La rabbia prende il posto della disperazione, negli occhi della madre, quando ricorda tutto ciò. “Qualcuno ha detto che si drogava, mia figlia era una persona sana con una testa grande. Sapevo che non prendeva nulla, altrimenti non avrei permesso nemmeno l’autopsia”. Le analisi prodotte mostrano nulli tutti i parametri: dall’ectasy alla cocaina, passando per cannabinoidi, metadone e tutti gli alti. “Gli unici dati presenti sono legati alle medicine che ha preso”. Per ora, questo documento è la prima analisi nel fascicolo della Procura.

Il Tribunale di Gorizia, infatti, già all’indomani della vicenda ha aperto un procedimento penale contro ignoti.

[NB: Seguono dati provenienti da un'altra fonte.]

-- ==== Sys2Proof/Machine/Queue.lean ====
section
/-! DEFINITION. Message and job queues: cells, lists, commits, consumer commands, leases, notices, mirrored queues and resets
(R281-R316).
Assumption 52. -/
namespace Sys2Proof.Machine

/-! ## Configuration, R284 -/

/-- A queue configuration record. -/
structure QCfg where
  valid : Bool
  mirror : Bool
  home : Nat
  job : Bool
  consHost : Nat
  noticeEn : Bool
  noticeQ : Nat
  limit : Nat
  staleTmo : Nat
  leaseTmo : Nat
  page : Nat
  clusters : Nat
  deriving DecidableEq, Repr

/-- A queue configuration record from its two words. -/
def qcfgOf (w : List Word) : QCfg :=
  let a := w.getD 0 0#64
  let b := w.getD 1 0#64
  { valid := bitAt a 63, mirror := bitAt a 62, home := fld a 61 61, job := bitAt a 60, consHost := fld a 59 54,
    noticeEn := bitAt a 53, noticeQ := fld a 52 35, limit := fld a 27 0, staleTmo := fld b 63 48, leaseTmo := fld b 47 32,
    page := fld b 31 16, clusters := fld b 15 0 }

/-- A producer record: VALID, ENGINE, HOST, QUEUE and PAGE. -/
structure PCfg where
  valid : Bool
  engine : Bool
  host : Nat
  queue : Nat
  page : Nat
  deriving DecidableEq, Repr

/-- A producer record from its words. -/
def pcfgOf (w : List Word) : PCfg :=
  let a := w.getD 0 0#64
  { valid := bitAt a 63, engine := bitAt a 62, host := fld a 61 56, queue := fld a 55 38, page := fld (w.getD 1 0#64) 63 48 }

/-- The configuration of a queue, when it is configured. -/
def qcfg? (s : State) (q : Nat) : Option QCfg :=
  if q < s.tabs.qCount then
    match (tget s.tabs.queues q).map qcfgOf with
    | some c => if c.valid then some c else none
    | none => none
  else none

/-- A producer binding in use. -/
def pcfg? (s : State) (b : Nat) : Option PCfg :=
  match (tget s.tabs.queues (s.tabs.qCount + b)).map pcfgOf with
  | some c => if c.valid then some c else none
  | none => none

/-- Configured queues (QUEUE_STATUS.QUEUES). -/
def queueCount (s : State) : Nat :=
  (s.tabs.queues.filter (fun e => decide (e.1 < s.tabs.qCount) && (qcfgOf e.2).valid)).length

/-- R306: QUEUE_STATUS.TIMERS. -/
def qTimers (s : State) : Bool := decide (queueCount s ≤ 65536)

/-- The binding of a host's producer page (R289). -/
def bindOfPage (s : State) (h page : Nat) : Option Nat :=
  ((s.tabs.queues.find? (fun e => decide (s.tabs.qCount ≤ e.1) &&
    (let c := pcfgOf e.2; c.valid && c.host == h && c.page == page))).map (fun e => e.1 - s.tabs.qCount))

/-- The queue of a host's consumer page. -/
def queueOfPage (s : State) (h page : Nat) : Option Nat :=
  (s.tabs.queues.find? (fun e => decide (e.1 < s.tabs.qCount) &&
    (let c := qcfgOf e.2; c.valid && !c.job && c.consHost == h && c.page == page))).map (·.1)

/-- The device's own producer number (R308). -/
def deviceBind : Nat := 0x3FFFF

/-! ## The granary, R283 -/

/-- Cells of the granary. -/
def granaryCells (s : State) : Nat := s.tabs.granaryMib * 4096

/-- QUEUE_STATUS.FREE_CELLS. -/
def freeCells (s : State) : Nat := s.qu.freed.length + (granaryCells s - s.qu.nextCell)

/-- Allocate a data cell from the free list. -/
def takeCell (s : State) : Option Nat × State :=
  match s.qu.freed with
  | c :: r => (some c, { s with qu.freed := r })
  | [] =>
    if s.qu.nextCell < granaryCells s then (some s.qu.nextCell, { s with qu.nextCell := s.qu.nextCell + 1 }) else (none, s)

/-- Cells go back to the free list. -/
def giveCells (cs : List Nat) (s : State) : State := { s with qu.freed := cs ++ s.qu.freed }

/-- Cells of an item of a length. -/
def cellsFor (len : Nat) : Nat := (len + 16 + 247) / 248

/-- The cell of an item that holds a data word, and the 64-byte line of the item that does (R284). -/
def cellOfWord (i : Nat) : Nat := (16 + 8 * i) / 248
def lineOfWord (i : Nat) : Nat := 4 * cellOfWord i + (8 + (16 + 8 * i) % 248) / 64

/-- The link word of a cell, R284. -/
def linkWord (kind nextItem next : Nat) : Word := mkFld 55 54 kind ||| mkFld 53 27 nextItem ||| mkFld 26 0 next

/-- Word 1 of the item header, R284. -/
def headerWord (prod : Nat) : Word := mkFld 45 28 prod

/-- A cell of an item as it stands in the granary, R284: its link word and 31 words of the item's stream. -/
def cellWords (it : QItem) (nextItem i : Nat) : List Word :=
  let stream := it.commit :: headerWord it.prod :: it.data
  let next := it.cells.getD (i + 1) 0
  linkWord (if it.gap then 3 else if i = 0 then 1 else 2) (if i = 0 then nextItem else 0) next
    :: (List.range 31).map (fun k => stream.getD (31 * i + k) 0#64)

/-! ## Lists and descriptors, R284, R285 -/

/-- An empty list, and the descriptor of an empty queue. -/
def newList : QList := { items := [], rd := 0, mkd := 0 }
def newQueue : Queue :=
  { lists := [], gapState := 0, gapPrio := 0, cur := none, dropsHeld := 0, lease := none, stale := false, staleAt := none,
    lapsed := false, faulted := false }

/-- A queue, and a list of it. -/
def State.queue (s : State) (q : Nat) : Queue := tgetD s.qu.queues q newQueue
def Queue.list (x : Queue) (p : Nat) : QList := tgetD x.lists p newList

/-- Change a queue. -/
def State.modQueue (q : Nat) (f : Queue → Queue) (s : State) : State :=
  { s with qu.queues := tput newQueue s.qu.queues q (f (s.queue q)) }

/-- Change a list of a queue. -/
def Queue.modList (p : Nat) (f : QList → QList) (x : Queue) : Queue := { x with lists := tput newList x.lists p (f (x.list p)) }

/-- CELLS: cells of the queue's items, the gap cell excluded. -/
def Queue.cells (x : Queue) : Nat :=
  (x.lists.map (fun l => ((l.2.items.filter (fun i => !i.gap)).map (fun i => i.cells.length)).sum)).sum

Il medico legale incaricato dell’autopsia, Ugo da Broi, al momento non ha ancora depositato ulteriori materiali e ha ottenuto una proroga di 60 giorni da parte del Sostituto procuratore, Andrea Maltomini. “Le accuse al momento non sono rivolte a qualcuno in particolare - precisa l’avvocato della donna, Sascha Kristancic - ma secondo noi va valutato il comportamento dei sanitari che hanno incontrato la ragazza prima di morire”.

Lo sviluppo della vicenda richiederà inevitabilmente ancora tempo, attenendo la formalizzazione di accuse precise. Nel frattempo, Mirsada non si da pace: “I soldi non possono far tornare mia figlia, ma voglio che le persone rispondano per il loro lavoro. Lei è morta per una polmonite. Non ho paura di nessuno, la mia vita ormai è sparita”.